Work request:
Scan the listing below for the word "Bool" and state how many lines hold it. Write nothing but the number.
****************
/-- A delivered seam is heated in its line of the TLB (R188, R200). -/
def heatLeaf (s : State) (p sid : Nat) (e : List Word) (g k : Nat) : State :=
  let tag := lineTag p sid e g k
  let h := min 255 (effHeat s p (leafHeat s tag k (leafRaw s p e g k)) + fg s F.SEAM_TIER_CTL_HEAT_ADD p)
  updSeam s fun (x : Seam) =>
    { x with heats := x.heats.filter (fun y => !(y.1 == tag && y.2.1 == k % 16)) ++ [(tag, k % 16, h, (rd s .tgeTickNow).toNat % 2 ^ 24)] }

/-- What a FETCH has gathered: bytes, seams delivered, seams delivered as zeros, seams to heat, leaf entries read, and how it ended early. -/
structure FetchAcc where
  out    : List Byte
  n      : Nat
  empty  : Nat
  heat   : List Nat
  leaves : List (Nat × Word × Word)
  stop   : Option Nat
  s      : State

/-- The leaf entry of a seam for a FETCH: the one it has read already (R211), or that of a walk. -/
def fetchLeaf (c : SeamCmd) (e : List Word) (acc : FetchAcc) (g k : Nat) : Option (Word × Word) × State :=
  match acc.leaves.find? fun l => l.1 == leafNo g k with
  | some l => (some l.2, acc.s)
  | none => walk acc.s c.part c.sid e g k (cmdCtx acc.s c)

/-- FETCH of one seam: stops are 1 uncorrectable, 2 an error completion, 3 a lost seam, 4 data that has not arrived. -/
def fetchSeam (c : SeamCmd) (e : List Word) (acc : FetchAcc) (k : Nat) : FetchAcc :=
  if acc.stop.isSome then acc
  else
    let p := c.part
    let g := db c.block 0 59 52
    let zero := fun (a : FetchAcc) => { a with out := a.out ++ List.replicate (seamBytes e c.block) 0, n := a.n + 1, empty := a.empty + 1 }
    if eSeams e ≤ k then zero acc
    else
      match fetchLeaf c e acc g k with
      | (none, s) => { acc with stop := some 1, s := s }
      | (some w, s) =>
        let acc := { acc with leaves := acc.leaves.filter (fun (l : Nat × Word × Word) => l.1 != leafNo g k) ++ [(leafNo g k, w)] }
        if lfState w.1 = fEmpty then zero { acc with s := s }
        else if lfState w.1 = fLost then { acc with stop := some 3, s := s }
        else
          match readRuns s p e (lfFrame w.1) (lfTokens w.1) (cmdCtx s c) (fetchRuns e c.block) with
          | (.data runs, s) =>
            { acc with out := acc.out ++ deliverSeam e c.block runs, n := acc.n + 1, s := s, heat := acc.heat ++ [k] }
          | (.bad, s) => { acc with stop := some 1, s := s }
          | (.err, s) => { acc with stop := some 2, s := s }
          | (.wait, s) => { acc with stop := some 4, s := s }

/-- FETCH's checks at service (R464). -/
def fetchInvalid (s : State) (k : CoreRef) (e b : List Word) : Bool :=
  decide (eGroups e ≤ db b 0 59 52) || (decide (db b 0 51 44 ≠ 0xFF) && decide (eG e ≤ db b 0 51 44)) || decide (eH e ≤ db b 1 45 40) ||
  outside s k.tile (db b 2 20 0) (db b 1 12 0 * seamBytes e b)

/-- The seams that a FETCH names: a range, or the list in the tile store; none when a word of the list is uncorrectable. -/
def fetchList (s : State) (slot : Nat) (k : CoreRef) (b : List Word) : Option (List Nat) × State :=
  let n := db b 1 12 0
  if db b 0 63 62 = 0 then (some (rangeFrom (db b 1 31 16) n), s)
  else
    let (bs, bad, s) := loadStore s slot k ((tile s k.tile).base + db b 3 20 0) (2 * n)
    if bad.isEmpty then (some ((List.range n).map fun i => ofBytes ((bs.drop (2 * i)).take 2)), s) else (none, s)

/-- FETCH of an OPEN or PARKED stream. -/
def serveFetch (s0 : State) (c : SeamCmd) (e : List Word) : State :=
  match issuer s0 c with
  | none => popCmd s0 c
  | some (slot, t, k) =>
    if fetchInvalid s0 k e c.block then faultCmd s0 c 0x19 0
    else
      match fetchList s0 slot k c.block with
      | (none, s) => memCmd s c
      | (some ks, s) =>
        let acc := ks.foldl (fetchSeam c e) { out := [], n := 0, empty := 0, heat := [], leaves := c.leaves, stop := none, s := s }
        if acc.stop = some 4 then holdLeaves acc.s c acc.leaves
        else
          let s := storeOut acc.s t k ((tile acc.s k.tile).base + db c.block 2 20 0) acc.out
          let s := acc.heat.foldl (fun s k => heatLeaf s c.part c.sid e (db c.block 0 59 52) k) s
          let s := putEntry s c.part c.sid (used s (entryRaw s c.part c.sid))
          match acc.stop with
          | some 1 => memCmd s c
          | some 2 => remoteCmd s c
          | st => completeCmd s c fun tag =>
              doneWords (if st = some 3 then cLost else cOk) tag acc.n acc.out.length acc.empty (eLength e)

/-- SEAM_FETCH (R182, R192). -/
def execSeamFetch (die : Nat) (s : State) : Ans :=
  finish (serve s die false refuseCmd (fun c => c.kind == 0) true fun s c e =>
    let st := eState e
    if st = sOpen ∨ st = sParked then serveFetch s c e
    else if st = sFree then refuseCmd s c cNotOpen (eLength e)
    else refuseCmd s c cBusy (eLength e))

/-! ### APPEND (R193 to R195) -/

/-- The decision of Table 7.12: the status, and whether rows are written. -/
def appendDecision (e b : List Word) : Nat :=
  let step := db b 1 63 32
  let last := eget e 3 63 32
  let pos := db b 1 19 0
  let fin := pos + db b 1 28 20
  let g := db b 0 59 52
  if step < last then cStale
  else if last < step then
    if eget e 2 61 53 ≠ eGroups e then cIncomplete
    else if pos = eLength e ∧ fin ≤ 1048576 then cOk
    else cPosition
  else if pos = eget e 2 52 32 ∧ fin = eLength e then
    (if eget e (11 + g / 64) (g % 64) (g % 64) = 1 then cRewrite else cOk)
  else cPosition

/-- The Ledger entry after a successful APPEND (Table 7.12). -/
def appendEntry (e b : List Word) : List Word :=
  let step := db b 1 63 32
  let g := db b 0 59 52
  if eget e 3 63 32 < step then
    let e := eset (eset e 2 52 32 (eLength e)) 2 20 0 (db b 1 19 0 + db b 1 28 20)
    let e := eset e 3 63 32 step
    let e := (((e.set 11 0).set 12 0).set 13 0).set 14 0
    eset (eset e (11 + g / 64) (g % 64) (g % 64) 1) 2 61 53 1
  else if eget e (11 + g / 64) (g % 64) (g % 64) = 1 then e
  else eset (eset e (11 + g / 64) (g % 64) (g % 64) 1) 2 61 53 (eget e 2 61 53 + 1)
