-- ==== Sys2Proof/Machine/Dispatch.lean ====
section
/-! DEFINITION. The effect of each command on everything but the queue: one arm per constructor of Instr. -/

namespace Sys2Proof.Machine
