/-- For an ordinary task with fewer than 16 outcomes unread, SEND, REQ and REPLY to a valid destination send 64 bytes of the store under the core's next tag, which rd receives; REQ reserves a reply slot of its own queue, and writes all ones less 1 and sends nothing when the queue has no
room; with 16 outcomes unread rd gets all ones and nothing is sent. RECV writes the oldest message that was there before its cycle to the store and its word to rd (0 with no message); one that was stored marked, or that its check finds uncorrectable, raises MEM_UNCORRECTABLE. STAT returns and removes the oldest outcome, COUNT gives the queue's messages. -/
def Obligations.MessagesLeaveAndArriveAtCores : Prop :=
  ∀ (s s1 : State) (c : CoreRef) (i : Issue) (rd ra rb : BitVec 5) (hi : BitVec 7), InCode s1 c i → s1.flips = [] → Memory.wf s1.mem = true → i.task.shadow = 0 →
    let k := coreAt s1 c
    let w := k.gr ra.toNat
    let off := (k.gr rb.toNat).toNat
    (issue? s c [kG ra.toNat, kG rb.toNat] (blockWait c fun k => (k.gr rb.toNat).toNat) = some (s1, i) → (tile s1 c.tile).base + off + 64 ≤ 0x180000 →
      NoLanding s1 c.tile ((tile s1 c.tile).base + off) 64 →
      (k.sendOut < 16 →
        (sendDest s1 i.task c.tile w = true →
          ∃ u d, msgTile s1 i.task c.tile (w.toNat / 16) = some d ∧ exec (.msgSend c rd ra rb 0) s = .next (settled u) ∧ Sent s1 u c i rd.toNat d (w.toNat % 16) off none none) ∧
        (sendDest s1 i.task c.tile w = true → hi.toNat < 16 → 8 ≤ hi.toNat → (msgQueue (tile s1 c.tile) hi.toNat).entries.length + (msgQueue (tile s1 c.tile) hi.toNat).resv < 32 →
          ∃ u d, msgTile s1 i.task c.tile (w.toNat / 16) = some d ∧ exec (.msgReq c rd ra rb hi) s = .next (settled u) ∧ Sent s1 u c i rd.toNat d (w.toNat % 16) off (some hi.toNat) none ∧
            (msgQueue (tile u c.tile) hi.toNat).resv = (msgQueue (tile s1 c.tile) hi.toNat).resv + 1) ∧
        (sendDest s1 i.task c.tile w = true → hi.toNat < 16 → 8 ≤ hi.toNat → 32 ≤ (msgQueue (tile s1 c.tile) hi.toNat).entries.length + (msgQueue (tile s1 c.tile) hi.toNat).resv →
          ∃ u, exec (.msgReq c rd ra rb hi) s = .next (settled u) ∧ u.flights = s1.flights ∧ WroteG k (coreAt u c) rd.toNat (BitVec.allOnes 64 - 1)) ∧
        (replyDest s1 i.task c.tile w = true →
          ∃ u d, msgTile s1 i.task c.tile (getBits w 13 4) = some d ∧ exec (.msgReply c rd ra rb 0) s = .next (settled u) ∧
            Sent s1 u c i rd.toNat d (getBits w 17 14) off none (some (getBits w 25 18)))) ∧
      (16 ≤ k.sendOut → sendDest s1 i.task c.tile w = true →
        ∃ u, exec (.msgSend c rd ra rb 0) s = .next (settled u) ∧ u.flights = s1.flights ∧ WroteG k (coreAt u c) rd.toNat (BitVec.allOnes 64))) ∧
    (issue? s c [kG ra.toNat, kG rb.toNat] = some (s1, i) → (tile s1 c.tile).base + off + 64 ≤ 0x180000 → w.toNat < 16 →
      ∀ upset : List (Nat × BitVec 80),
        ((∀ m ∈ (msgQueue (tile s1 c.tile) w.toNat).entries, i.t ≤ m.at_) → ∃ u, exec (.msgRecv c rd ra rb ⟨0, upset⟩) s = .next (settled u) ∧ GStep s1 u c rd.toNat 0 i.t 1) ∧
        (∀ m ms, (msgQueue (tile s1 c.tile) w.toNat).entries = m :: ms → m.at_ < i.t → (m.marked = true ∨ entryData m.data upset = none) → Early s1 →
          ∃ u x, exec (.msgRecv c rd ra rb ⟨0, upset⟩) s = .next (settled u) ∧ u.recs = s1.recs ++ [x] ∧ x.cls = 1 ∧ x.cause = 0x21 ∧ x.pc = k.pc.toNat) ∧
        (∀ m ms, (msgQueue (tile s1 c.tile) w.toNat).entries = m :: ms → m.at_ < i.t → m.marked = false → m.data.length = 64 →
          ∃ u, exec (.msgRecv c rd ra rb ⟨0, []⟩) s = .next (settled u) ∧ WroteG k (coreAt u c) rd.toNat (recvWord m) ∧ (msgQueue (tile u c.tile) w.toNat).entries = ms ∧
            (off + 64 ≤ windowTable (tile s1 c.tile).base → ∀ j, j < 64 → memByte u.mem (keyTile c.tile ((tile s1 c.tile).base + off + j)) = nth m.data j 0))) ∧
    (issue? s c [] = some (s1, i) →
      (k.outcomes = [] → ∃ u, exec (.msgStat c rd 0 0 0) s = .next (settled u) ∧ GStep s1 u c rd.toNat 0 i.t 1) ∧
      (∀ code tag os, k.outcomes = (code, tag) :: os →
        ∃ u, exec (.msgStat c rd 0 0 0) s = .next (settled u) ∧ OnlyCore s1 u c ∧ (coreAt u c).outcomes = os ∧ WroteG k (coreAt u c) rd.toNat (BitVec.ofNat 64 (2 ^ 63 + code * 2 ^ 16 + tag)))) ∧
    (issue? s c [kG ra.toNat] = some (s1, i) → w.toNat < 16 →
      ∃ u, exec (.msgCount c rd ra 0 0) s = .next (settled u) ∧ GStep s1 u c rd.toNat (BitVec.ofNat 64 (msgQueue (tile s1 c.tile) w.toNat).entries.length) i.t 1)

/-- With aligned offsets in the store range and fewer than 32 commands outstanding, the issue of a SEAM or ASSAY command reads the 64-byte block at ra: a block that keeps its format is queued with the completion area at rb under the core's next tag, which rd receives; a block that
does not raises SEAM_FORMAT (0x19) at the instruction's PC. With 32 outstanding it waits. -/
def Obligations.SeamAndAssayCommandsAreSubmitted : Prop :=
  ∀ (s s1 : State) (c : CoreRef) (i : Issue) (rd ra rb : BitVec 5), InCode s1 c i → s1.flips = [] → i.task.shadow = 0 →
    issue? s c [kG ra.toNat, kG rb.toNat] (blockWait c fun k => (k.gr ra.toNat).toNat) = some (s1, i) →
    let a := ((coreAt s1 c).gr ra.toNat).toNat
    let b := ((coreAt s1 c).gr rb.toNat).toNat
    let base := (tile s1 c.tile).base
    let s2 := flushGather s1 c.tile c.mover
    let ws := wordsOf 8 (LoadBytes s2 c.tile (base + a) 64)
    a % 64 = 0 → b % 64 = 0 → base + a + 64 ≤ 0x180000 → base + b + 64 ≤ 0x180000 → NoLanding s1 c.tile (base + a) 64 →
    ∀ (e : Instr) (kind : Nat) (ok : Bool),
      (e = .seamFetchIssue c rd ra rb ∧ kind = 0 ∧ ok = fetchFormat s2 c.tile ws) ∨ (e = .seamAppendIssue c rd ra rb ∧ kind = 1 ∧ ok = appendFormat ws) ∨
      (e = .seamControlIssue c rd ra rb ∧ kind = 2 ∧ ok = controlFormat s2 c.tile ws) ∨ (e = .assayQueryIssue c rd ra rb ∧ kind = 3 ∧ ok = queryFormat ws) →
      ((coreAt s1 c).cmds.length < 32 → ok = true → ∃ u, exec e s = .next (settled u) ∧ Submitted s1 u c i rd.toNat kind (base + b) ws) ∧
      ((coreAt s1 c).cmds.length < 32 → ok = false → Early s1 →
        ∃ u x, exec e s = .next (settled u) ∧ u.recs = s1.recs ++ [x] ∧ x.cls = 1 ∧ x.cause = 0x19 ∧ x.pc = (coreAt s1 c).pc.toNat ∧ x.tile = some (c.tile, (logicalOf s1 c.tile).getD 0, c.mover) ∧
          ∀ m, node? u i.task.gseq i.task.node = some m → m.state = .faulted) ∧
      (32 ≤ (coreAt s1 c).cmds.length → exec e s = .next (settled s))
****************
Solution for this exercise:
2